2010-02-18 Thread Chris Messina
Actually, NOW would be the time to contribute feedback to the OWF,
since there's a good amount of momentum converging on finalizing the
various agreements that the OWF will be offering.

Changing the licenses once they're set won't be easy — since the point
of the agreement is to codify a specific and particular understanding
of the ownership model (or non-ownership desire) of a group of
implementors.

The first agreement is here:

http://openwebfoundation.org/legal/agreement/

Meanwhile, feedback should be submitted here:

http://groups.google.com/group/open-web-legal-drafting

Chris

On Jan 24, 2:36 am, Jesse Stay jesses...@gmail.com wrote:
 I think the OWF agreement is an excellent idea - I'd love to see Twitter
 join in that agreement with its developers.  If Twitter has concerns with it
 I'd love to see them get involved in the OWF discussions and perhaps the
 agreement could be modified to meet Twitter's needs.  Why reinvent the
 wheel?

 Jesse



 On Sat, Jan 23, 2010 at 6:28 PM, DeWitt Clinton dclin...@gmail.com wrote:
  Thanks for the update, Ryan.  And thanks for the compliment on the Google
  Code policies page -- that page was one of the first things I launched at
  Google back when we were being asked the exact same questions.

  We also added patent licences, which follow this general format:

   http://code.google.com/apis/gdata/patent-license.html

  Granted, that license is maybe even more liberal than most implementors
  require.   Also, that was before we had a reusable patent agreement, such as
  the OWFa:http://openwebfoundation.org/legal/agreement/.  If I did
  something new outside Google I'd probably go the OWF route now.

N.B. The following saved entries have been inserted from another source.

/-- The walk of the query that an RQRY opens. A ninth level traps, and then no query is open: the earlier one is abandoned (R316). -/
def Lane.openWalk (l : Lane) (fl : Fl) (d : BitVec 8) (q : Query) (s : State) : LaneEnd :=
  match l.walkQuery fl d q s with
  | .trap s t => .trap (s.updFibre l.c l.p (fun f => { f with query := none })) t
  | x => x

def rqryBody (o : OwnOp) (l : Lane) (s : State) : LaneEnd :=
  let s := s.settleFibre l.c l.p
  let again := match (l.fibre s).query with
    | some q => if q.parked == some l.pc then some q else none
    | none => none
  match again with
  | some q => if q.ended then l.retry s o.ctl.fl o.d q else l.openWalk o.ctl.fl o.d q s
  | none =>
    match l.openQuery s o with
    | (s, .error x) => .stop (s.updFibre l.c l.p (fun f => { f with query := none })) x .read
    | (s1, .ok (q, good)) =>
      if good then l.openWalk o.ctl.fl o.d q s1
      else l.rayResult s1 o.ctl.fl { q with ended := true } (statusRegs o.d (if q.notrap then 10 else 4) 6)

def execRqry (o : OwnOp) (s : State) : Host.Outcome State Fault Refusal :=
  issue (mainChecks (.rqry o) o.ctl (rqryRegs o)) (rqryBody o) s

/-! ## RQNEXT (R315) -/

/-- A query under the decision of RQNEXT: it goes on, or ends. -/
def Query.decide (q : Query) (decision : Nat) (t : F32) : Query × Option RayEnd :=
  let go (q : Query) : Query × Option RayEnd := ({ q with ask := .none }, none)
  match q.ask with
  | .candidate h =>
    match decision with
    | 1 =>
      let q := q.commit h
      if q.first then ({ q with ask := .none }, some q.finish) else go q
    | 2 =>
      let q := q.commit h
      ({ q with ask := .none }, some q.finish)
    | _ => go q
  | .depth =>
    match decision with
    | 2 => ({ q with ask := .none }, some q.finish)
    | 3 => go { q with tmax := f32Min q.tmax t }
    | _ => go q
  | .none => go q

def rqnextBody (o : OwnOp) (l : Lane) (s : State) : LaneEnd :=
  let s := s.settleFibre l.c l.p
  let f := l.fibre s
  let n := f.queryBlock
  let stale : LaneEnd := .go (l.defer s o.ctl.fl (statusRegs o.d n 5) [] 0 none none .b8)
  match f.query with
  | none => stale
  | some q =>
    if q.ended && q.parked == some l.pc then l.retry s o.ctl.fl o.d q
    else if q.ended || l.reg s o.a != q.token then stale
    else if q.parked == some l.pc then l.walkQuery o.ctl.fl o.d q s
    else
      let b := l.reg s o.b
      match q.decide (fld b 0 2) (BitVec.ofNat 32 (fld b 32 32)) with
      | (q, some e) => l.rayResult s o.ctl.fl { q with ended := true } (blockRegs o.d n (e.words q.token s.freeCtr))
      | (q, none) => l.walkQuery o.ctl.fl o.d q s

def execRqnext (o : OwnOp) (s : State) : Host.Outcome State Fault Refusal :=
  issue { mainChecks (.rqnext o) o.ctl [o.a.toNat, o.b.toNat] with block := some o.d.toNat } (rqnextBody o) s
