-- ==== Sys2Proof/Machine/Texture.lean ====
section
/-! DEFINITION. Texture sampling (R326, R327). -/

namespace Sys2Proof.Machine

/-- A texture descriptor's fields. -/
structure Texture where
  base : Nat
  fmt  : Nat
  lm1  : Nat
  hgt  : Nat
  wid  : Nat
  deriving DecidableEq, Repr

/-- A descriptor; none where it holds a reserved value. -/
def textureOf (d : List Word) : Option Texture :=
  let w (i : Nat) : Word := d.getD i 0
  if zeroBits (w 0) 57 7 && zeroBits (w 0) 0 8 && zeroBits (w 1) 40 24 && decide (fld (w 1) 36 4 < 3) && w 2 == 0 && w 3 == 0 then
    some { base := fld (w 0) 8 49 * 256, fmt := fld (w 1) 36 4, lm1 := fld (w 1) 32 4, hgt := fld (w 1) 16 16 + 1, wid := fld (w 1) 0 16 + 1 }
  else none

/-- Bytes of a texel. -/
def texelSize (fmt : Nat) : Nat := if fmt = 1 then 8 else 4

/-- Width and height of a level. -/
def levelSize (t : Texture) (l : Nat) : Nat × Nat := (max 1 (t.wid / 2 ^ l), max 1 (t.hgt / 2 ^ l))

/-- Where a level starts, from the base. -/
def levelStart (t : Texture) : Nat → Nat
  | 0 => 0
  | l + 1 => (levelStart t l + texelSize t.fmt * (levelSize t l).1 * (levelSize t l).2 + 255) / 256 * 256

/-- The level that a LOD selects. -/
def levelOf (t : Texture) (lod : F32) : Nat := (cvtFI .f32 .rne 0 t.lm1 lod.toNat).1.toNat

/-- floor as FP32, and as an integer; no integer for an infinity. -/
def floorF (x : F32) : F32 × Option Int :=
  match f32Val x with
  | .fin n m e => let k := (toInteger .rdn n m e).1; (intF32 k, some k)
  | .zero _ => (x, some 0)
  | _ => (x, none)

/-- A texel index wrapped: 0 CLAMP, 1 REPEAT, 2 MIRROR. An index beyond every number is the edge under CLAMP, and is not stated
otherwise (log entry 7). -/
def wrapIndex (wrap size ctr k : Nat) (neg : Bool) (i : Option Int) : Nat :=
  match i with
  | some i =>
    match wrap with
    | 0 => min (size - 1) i.toNat
    | 1 => (i % size).toNat
    | _ => let m := (i % (2 * size : Nat)).toNat; if m < size then m else 2 * size - 1 - m
  | none => if wrap = 0 then (if neg then 0 else size - 1) else Config.freeNat ctr (7000 + k) % size

/-- The four channels of a texel. -/
def decodeTexel (fmt v : Nat) : List F32 :=
  match fmt with
  | 0 => (List.range 4).map (fun i => f32Div (natF32 (bitsAt v (8 * i) 8)) (natF32 255))
  | 1 => (List.range 4).map (fun i => h2f (bitsAt v (16 * i) 16))
  | _ => [BitVec.ofNat 32 v, 0, 0, f32One]

/-- Texels read by plain loads of the fibre. -/
def Lane.texels (l : Lane) (n : Nat) : List Word → State → State × Except AccessStop (List Nat)
  | [], s => (s, .ok [])
  | a :: as, s =>
    match s.resolve l.c (l.ctx s) a n .read none true with
    | (s, .error x) => (s, .error x)
    | (s, .ok p) =>
      let r := l.loadAt s p a n false
      match Lane.texels l n as r.1 with
      | (s, .error x) => (s, .error x)
      | (s, .ok vs) => (s, .ok (r.2 :: vs))

/-- A coordinate; NaN is taken as 0. -/
def coordinate (x : F32) : F32 := if (f32Val x).notNumber then 0 else x

/-- lerp. -/
def lerp (x y a : F32) : F32 := f32Fma a (f32Sub y x) x

/-- Texel indices along one axis and the weight between them: one index without BIL. -/
def axisTexels (bil : Bool) (wrap size ctr k : Nat) (x : F32) : List Nat × F32 :=
  let m := f32Mul (coordinate x) (natF32 size)
  if bil then
    let s := f32Sub m 0x3F000000
    let f := floorF s
    let at_ (d : Int) (k : Nat) : Nat := wrapIndex wrap size ctr k (f32Lt s 0) (f.2.map (· + d))
    ([at_ 0 k, at_ 1 (k + 1)], f32Sub s f.1)
  else ([wrapIndex wrap size ctr k (f32Lt m 0) (floorF m).2], 0)

/-- The texel that a lane of TEXS samples, as four FP16 channels, or how its accesses stop. -/
def Lane.texture (l : Lane) (s : State) (o : OwnOp) : State × Except AccessStop Word :=
  let va := l.reg s o.b
  let bil := o.mod.getLsbD 0
  let wrap := o.mod.toNat / 2 % 4
  if va.toNat % 32 ≠ 0 then (s, .error (trap0 .misaligned va))
  else match l.readWords va 4 s with
    | (s, .error x) => (s, .error x)
    | (s, .ok d) =>
      match textureOf d with
      | none => (s, .error (trap0 .protection va))
      | some t =>
        let lvl := levelOf t (BitVec.ofNat 32 (fld (l.reg s o.c) 0 32))
        let z := levelSize t lvl
        let n := texelSize t.fmt
        let xs := axisTexels bil wrap z.1 s.freeCtr (4 * l.p) (vx (l.reg s o.a))
        let ys := axisTexels bil wrap z.2 s.freeCtr (4 * l.p + 2) (vy (l.reg s o.a))
        let addrs := ys.1.flatMap (fun y => xs.1.map (fun x => wd (t.base + levelStart t lvl + n * (x + z.1 * y))))
        match l.texels n addrs s with
        | (s, .error x) => (s, .error x)
        | (s, .ok vs) =>
          let c := vs.map (decodeTexel t.fmt)
          let ch (i : Nat) : F32 :=
            let at_ (k : Nat) : F32 := comp (c.getD k []) i
            if bil then lerp (lerp (at_ 0) (at_ 1) xs.2) (lerp (at_ 2) (at_ 3) xs.2) ys.2 else at_ 0
          (s, .ok (wd ((List.range 4).foldl (fun acc i => acc + f2h false (ch i) * 2 ^ (16 * i)) 0)))

/-- One lane of TEXS. -/
def texsBody (o : OwnOp) (l : Lane) (s : State) : LaneEnd :=
  match l.texture (s.settleFibre l.c l.p) o with
  | (s, .error x) => .stop s x .read
  | (s, .ok v) => .go (l.defer s o.ctl.fl [(o.d.toNat, v)] [] 0 none none .b8)

def execTexs (o : OwnOp) (s : State) : Host.Outcome State Fault Refusal :=
  issue (mainChecks (.texs o) o.ctl (regsDABC o.d o.a o.b o.c)) (texsBody o) s

end Sys2Proof.Machine
end

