/-- ST (R257 to R259, R91): a lane whose access resolves stores the low bytes of D at its address, at once or later in 8-byte accesses
(R85, R90), after the fibre's own accesses to those words (R87) and those of lower lanes of the word that go before it; a helper stores
nothing; a lane whose access stops traps or parks (R33, R338); with REL the ferry pushes first.
The model's choice: when a plain store or a release's own store is performed, and that a helper makes no check (log entries 18 and 70). -/
def Obligations.GlobalStores : Prop :=
  ∀ o : MemOp, (Instr.st o).wf = true →
    let at_ (l : Lane) (s : State) := s.resolve l.c (l.ctx s) (memAddr o l s) o.sz.bytes .write none true
    PerformsOrdered (o.ord == .rel) (.st o) (checksOf (.st o) o.ctl (memRegs o))
      (fun l s => l.helper s = true ∨ ∃ t p, at_ l s = (t, .ok p))
      (fun l s => if l.helper s then s else match at_ l s with
        | (t, .ok p) =>
          let ps := p.e.parts (memAddr o l s).toNat p.pa o.sz.bytes
          let u := t.settleAt l.c l.p ps
          if p.lax = true ∧ u.coin l.p 4099 = true then l.storeLater u (p.late (memAddr o l s)) o
          else
            let v := u.lanesFirst l.c l.p u.freeCtr (ps.flatMap (fun x => wordsOf x.1 x.2))
            l.storeAt v p (memAddr o l s) o.sz.bytes (storeData o.sz o.d l v) (o.ord == .rel)
        | _ => s) ∧
    AccessStops (o.ord == .rel) (.st o) (checksOf (.st o) o.ctl (memRegs o)) o.sz.bytes .write (fun l s => l.helper s = false) (memAddr o)

/-- LDS and STS (R22, R25, R257, R258): scratchpad segments and the window aperture; a helper stores to the aperture only; bytes of
a segment outside those stored are as before. An address that is not aligned traps MISALIGNED, one outside the segments and the aperture
PROTECTION (R7, R25), and a register of the aperture that the window has not WINDOW.
The model's choice: when an access is performed, and that a helper's store that is not performed makes no check (log entries 18
and 70). -/
def Obligations.ScratchpadAccesses : Prop :=
  let aperture (o : MemOp) (l : Lane) (s : State) : Option Trap := l.apertureTrap s (memAddr o l s)
  (∀ o : MemOp, (Instr.lds o).wf = true →
    let k := mainChecks (.lds o) o.ctl (memRegs o)
    let counted (l : Lane) (s : State) : State := l.countBanks s k (memAddr o) o.sz.bytes false false
    let res (b : Bool) : List (Nat × Bool) := if o.nf then [((o.imm7.extractLsb' 0 4).toNat, b)] else []
    Performs (.lds o) k
      (fun l s => ∃ t, l.scrTarget s (memAddr o l s) o.sz.bytes = .ok t)
      (fun l s => match l.scrTarget s (memAddr o l s) o.sz.bytes with
        | .ok t =>
          let w := if o.ord = .acq then (counted l s).noEarly l.c l.p else counted l s
          let u := w.settleScr l.c l.p t o.sz.bytes
          if o.ord ≠ .acq ∧ t.banked = true ∧ w.coin l.p 4098 = true then
            l.defer u o.ctl.fl [] (res true) 0 none none o.sz (l.lates u .load (.scratch t) o o.sx 0)
          else
            let v := match t with
              | .window r b => l.apertureRead u r b o.sz.bytes
              | t => u.scrRead l.c (l.fibre u).gslot t o.sz.bytes
            l.defer u o.ctl.fl (loadRegs o.sz o.sx o.d v) (res true) 0 none none o.sz
        | .error _ => s) ∧
    Performs (.lds o) k
      (fun l s => o.nf = true ∧ ∃ t, l.scrTarget s (memAddr o l s) o.sz.bytes = .error t ∧ t.code = .protection)
      (fun l s => l.defer (counted l s) o.ctl.fl (loadRegs o.sz false o.d 0) (res false) 0 none none o.sz) ∧
    ScratchStops false (.lds o) k o.sz.bytes (fun _ _ => True) (fun _ _ => o.nf = false) (memAddr o) counted (aperture o)) ∧
  (∀ o : MemOp, (Instr.sts o).wf = true →
    let k := mainChecks (.sts o) o.ctl (memRegs o)
    let counted (l : Lane) (s : State) : State := l.countBanks s k (memAddr o) o.sz.bytes false true
    PerformsOrdered (o.ord == .rel) (.sts o) k
      (fun l s => (l.helper s = true ∧ inAperture (memAddr o l s) = false) ∨ ∃ t, l.scrTarget s (memAddr o l s) o.sz.bytes = .ok t)
      (fun l s =>
        let u := counted l s
        if l.helper s = true ∧ inAperture (memAddr o l s) = false then u
        else match l.scrTarget s (memAddr o l s) o.sz.bytes with
        | .ok (.window r b) => l.apertureWrite u r b o.sz.bytes (storeData o.sz o.d l s)
        | .ok t =>
          let u := u.settleScr l.c l.p t o.sz.bytes
          if u.coin l.p 4099 = true then l.storeLater u (.scratch t) o
          else
            let v := u.lanesFirst l.c l.p u.freeCtr (t.wordsOf o.sz.bytes)
            v.scrWrite l.c (l.fibre v).gslot t o.sz.bytes (storeData o.sz o.d l v)
        | .error _ => s) ∧
    ScratchStops (o.ord == .rel) (.sts o) k o.sz.bytes (fun l s => l.helper s = false) (fun _ _ => True) (memAddr o) counted
      (aperture o)) ∧
  (∀ (s : State) (c g off n v a : Nat), Memory.wf (s.group c g).scratch = true → a < off ∨ off + n ≤ a →
    Memory.get ((s.scrWrite c g (.group off) n v).group c g).scratch a = Memory.get (s.group c g).scratch a) ∧
  (∀ (s : State) (c g off n v : Nat), Memory.wf (s.group c g).scratch = true →
    (s.scrWrite c g (.group off) n v).scrRead c g (.group off) n = v % 2 ^ (8 * n))

/-- A write at the home (R17, R67) reads back there, every byte of other words as before. A plain store of whole words (R42) is what
the core's own next load returns; nothing at home, in a die's L2 or in another core changes, and every other word in the core's L1
is as before.
The model's choice: the home L2 and memory are one place (log entries 1 and 14). -/
def Obligations.StoresReadBack : Prop :=
  (∀ (s : State) (pa n v : Nat), s.Inv →
    ((s.devWrite pa n v).devRead pa n).2 = v % 2 ^ (8 * n) ∧
    (∀ a, a / 4 ∉ wordsOf pa n → Memory.get (s.devWrite pa n v).mem a = Memory.get s.mem a) ∧
    (s.devWrite pa n v).Inv) ∧
  (∀ (s : State) (c : Nat) (ctx : BitVec 12) (dom : Domain) (pa n v : Nat), n = 4 ∨ n = 8 ∨ n = 16 → pa % n = 0 →
    let t := s.storeBytes c ctx dom pa n v
    (t.loadBytes c ctx dom pa n).2.1 = v % 2 ^ (8 * n) ∧ t.mem = s.mem ∧ t.dies = s.dies ∧
    (∀ b, b ≠ c → t.core b = s.core b) ∧
    (∀ wn, wn ∉ wordsOf pa n → t.l1Word c wn = s.l1Word c wn))


/-- LDP and STP (R27, R263, R264): this package's own object where the peer is this package, at its home and after the core's own words
of it are pushed (R87, R92), with the settle mark and notices of what it reads (R95); else a copy that is kept, or a request to the peer.
An address that is not aligned traps MISALIGNED, a peer word with a bit above 9, a package outside the span or one that is neither this
one nor configured PROTECTION, a dead peer PEER_LOST.
The model's choice: when an own access is performed, and whether a kept copy is used (log entries 18 and 56). -/
def Obligations.PeerAccesses : Prop :=
  let peer (o : PeerOp) (l : Lane) (s : State) : Nat := ((l.reg s o.b).extractLsb' 0 10).toNat
  let clear (o : PeerOp) (l : Lane) (s : State) : Prop := s.peerTrap (l.ctx s) (l.members s) (l.reg s o.b) (peerAddr o l s) o.sz.bytes = none
  let half (o : PeerOp) : Nat := min o.sz.bytes 8
  (∀ o : PeerOp, (Instr.ldp o).wf = true →
    let k := checksOf (.ldp o) o.ctl (pairRegs (o.sz == .b16) o.d ++ [o.a.toNat, o.b.toNat])
    let acq := o.ord == .acq
    let at_ (l : Lane) (s : State) := s.peerPlace (l.ctx s) (peerAddr o l s) (half o) .read
    let before (l : Lane) (s t : State) (p : Place) : State := t.beforeLoad l.c l.p p (peerAddr o l s).toNat o.sz.bytes acq
    let waits (l : Lane) (u : State) (p : Place) : Bool := p.waitsLoad u o.sz.bytes acq || !acq && u.coin l.p 4098
    let own (l : Lane) (s u : State) (p : Place) :=
      (u.atHome l.c p (peerAddr o l s).toNat o.sz.bytes).peerRead (l.ctx s) (peerAddr o l s) (half o) (o.sz.bytes / half o)
    let kept (l : Lane) (s : State) : Option PeerCopy :=
      if o.ord = .acq ∨ s.readsLine l.c l.p (peer o l s) (peerAddr o l s) = true then none
      else s.peerCopy l.c (peer o l s) (peerAddr o l s) o.sz.bytes
    let ask (l : Lane) (s : State) :=
      (if acq then s.noEarly l.c l.p else s).sendPeer (peer o l s) (.read (peerAddr o l s) o.sz.bytes) (.fibre l.c l.p) true l.pc
    Performs (.ldp o) k
      (fun l s => clear o l s ∧ peer o l s = s.accid ∧ ∃ t p, at_ l s = (t, .ok p) ∧
        (waits l (before l s t p) p = false → ∃ v bs, own l s (before l s t p) p = (v, .ok bs)))
      (fun l s => match at_ l s with
        | (t, .ok p) =>
          let u := before l s t p
          if waits l u p = true then
            l.defer u o.ctl.fl [] [] 0 none none o.sz (l.latesOf u .peerLoad (p.late (peerAddr o l s)) o.sz o.d false acq 0)
          else match own l s u p with
            | (v, .ok bs) =>
              l.defer (l.noteLoad v p (v.settleParts l.c p.dom (p.e.parts (peerAddr o l s).toNat p.pa o.sz.bytes))) o.ctl.fl
                (loadRegs o.sz false o.d (numOf bs)) [] 0 none none o.sz
            | _ => s
        | _ => s) ∧
    Performs (.ldp o) k
      (fun l s => clear o l s ∧ peer o l s ≠ s.accid ∧ (kept l s).isSome)
      (fun l s => match kept l s with
        | some x => l.defer (s.useCopy l.c x) o.ctl.fl (loadRegs o.sz false o.d
            (numOf ((x.bytes.drop ((peerAddr o l s).toNat - x.va.toNat)).take o.sz.bytes))) [] 0 none none o.sz
        | none => s) ∧
    Performs (.ldp o) k
      (fun l s => clear o l s ∧ peer o l s ≠ s.accid ∧ kept l s = none ∧ (ask l s).isSome)
      (fun l s => match ask l s with
        | some (t, tag) =>
          let u := l.defer t o.ctl.fl (loadRegs o.sz false o.d 0) [] 0 none
            (some (peer o l s, planeOf (peerAddr o l s).toNat, tag)) o.sz
          if o.ord = .acq then u.updFerry l.c l.n (fun fy => { fy with hold := .acquire }) else u
        | none => s) ∧
    PeerStops false (.ldp o) k o (fun _ _ => True)) ∧
  (∀ o : PeerOp, (Instr.stp o).wf = true →
    let k := checksOf (.stp o) o.ctl (pairRegs (o.sz == .b16) o.d ++ [o.a.toNat, o.b.toNat])
    let data (l : Lane) (s : State) : List Byte := Machine.bytesOf o.sz.bytes (storeData o.sz o.d l s)
    let at_ (l : Lane) (s : State) := s.peerPlace (l.ctx s) (peerAddr o l s) (half o) .write
    let ws (l : Lane) (s : State) (p : Place) : List Nat :=
      (p.e.parts (peerAddr o l s).toNat p.pa o.sz.bytes).flatMap (fun x => wordsOf x.1 x.2)
    let before (l : Lane) (s t : State) (p : Place) : State := t.settleWords l.c l.p (ws l s p)
    let own (l : Lane) (s u : State) (p : Place) :=
      ((u.lanesFirst l.c l.p u.freeCtr (ws l s p)).atHome l.c p (peerAddr o l s).toNat o.sz.bytes).peerWrite (l.ctx s)
        (peerAddr o l s) (half o) (data l s) (o.sz.bytes / half o)
    let ask (l : Lane) (s : State) :=
      s.sendPeer (peer o l s) (.write (peerAddr o l s) (data l s) (List.replicate o.sz.bytes true)) (.fibre l.c l.p) false l.pc
    PerformsOrdered (o.ord == .rel) (.stp o) k
      (fun l s => l.helper s = true ∨ clear o l s ∧ (if peer o l s = s.accid then ∃ t p, at_ l s = (t, .ok p) ∧
        ((before l s t p).coin l.p 4099 = false → ∃ v x, own l s (before l s t p) p = (v, .ok x)) else (ask l s).isSome))
      (fun l s => if l.helper s then s
        else if peer o l s = s.accid then match at_ l s with
          | (t, .ok p) =>
            let u := before l s t p
            if u.coin l.p 4099 = true then
              l.putLater u o.sz (l.latesOf u .peerStore (p.late (peerAddr o l s)) o.sz o.d false false (numOf (data l s)))
            else match own l s u p with
              | (v, .ok x) => (v.noteSentAll l.c p.dom (ws l s p)).updFibre l.c l.p (fun f => { f with pushTc := later f.pushTc x })
              | _ => s
          | _ => s
        else match ask l s with
          | some (t, _) => t
          | none => s) ∧
    PeerStops (o.ord == .rel) (.stp o) k o (fun l s => l.helper s = false))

  Trademark is trickier.  I'm not sure we've quite nailed it yet at Google,
  actually.  But the basic framework might be a statement that enumerates
  specific marks and lists specific appropriate usages.  You can always add to
  that list over time, and this would protect Twitter's rights in the cases
  you haven't anticipated yet.

  Thanks again for pushing this forward.  Cheers,

  -DeWitt

  On Sat, Jan 23, 2010 at 11:28 AM, Ryan Sarver rsar...@twitter.com wrote:

  DeWitt,

  Thanks for the serious patience on this thread. We're constantly trying to
  adapt to the needs of the developer community, and you're right that we
  haven't published guidelines around use of the Twitter API specifications.
  But, we are working on it and I wanted to share some of the thought that
  will help drive the policy.

  What we do know is that there is a clear need for a flexible, friendly and
  responsible policy. Policies such as this one (
 http://code.google.com/policies.html#restrictions) are a good start, and
  I can share some principles we'd like to live by. CC-BY should apply to a
  lot of the tools we release. You should be able to copy, modify and make
  derivatives of our specifications (with attribution). We shouldn't throw
  arbitrary roadblocks in your way, such as preventing you from naming a
  library tweet. And last, we shouldn't pester you for utilizing our 
  patents
  underlying these specifications.

  These are flexible and friendly principles, and in exchange we ask the
  development community to act responsibly. For example, naming a library
  twitter is one thing. Naming your application twitter is quite another.

  We hear you loud and clear, so please bear with us as we translate these
  principles into official policy.

  Thanks again for your patience and interest :)

  Best, Ryan

  On Tue, Nov 24, 2009 at 9:12 AM, DeWitt Clinton dclin...@gmail.comwrote:

  Hi all,

  I recently received a request to implement the retweet api calls in the
  python-twitter and java-twitter libraries, but before I proceed I was 
  hoping
  for a bit of clarification around the licensing terms for the Twitter API.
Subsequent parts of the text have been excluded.